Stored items
■ ■ ■

-- ==== Sys2Proof/Machine/Regs.lean ====
section
/-! DEFINITION. The register map of chapter 20 (R433, R434) and the field tables of every chapter: one constant per
field, with its place, and the access code of R9 that judges a write of it (R467). -/

namespace Sys2Proof.Machine

/-- A field of a register: the register's address for instance 0, the instance stride of its block (R434), the lowest
bit and the width. -/
structure Fld where
  addr : Nat
  stride : Nat
  lo : Nat
  width : Nat
  deriving DecidableEq, Repr

/-- Access codes of R9. `wdnWo` is ENG_CTL.LRST, which is WDN and WO (chapter 9). -/
inductive Acc where
  | rw | ro | w1c | wo | rws | seal | live | wdn | wdnWo
  deriving DecidableEq, Repr

/-- One field of an access row. -/
structure FAcc where
  lo : Nat
  width : Nat
  acc : Acc
  deriving DecidableEq, Repr

/-- One row of the register map: `count` registers from `addr` on, repeated `insts` times at `stride` (R434). -/
structure RegRow where
  addr : Nat
  count : Nat
  stride : Nat
  insts : Nat
  fields : List FAcc
  deriving DecidableEq, Repr

/-! ### Field constants, named REGISTER_FIELD -/
namespace F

■ ■ ■

Task requirements ->
Where a line of the entries contains "count", report that line.

Response ->
/-- One row of the register map: `count` registers from `addr` on, repeated `insts` times at `stride` (R434). -/
  count : Nat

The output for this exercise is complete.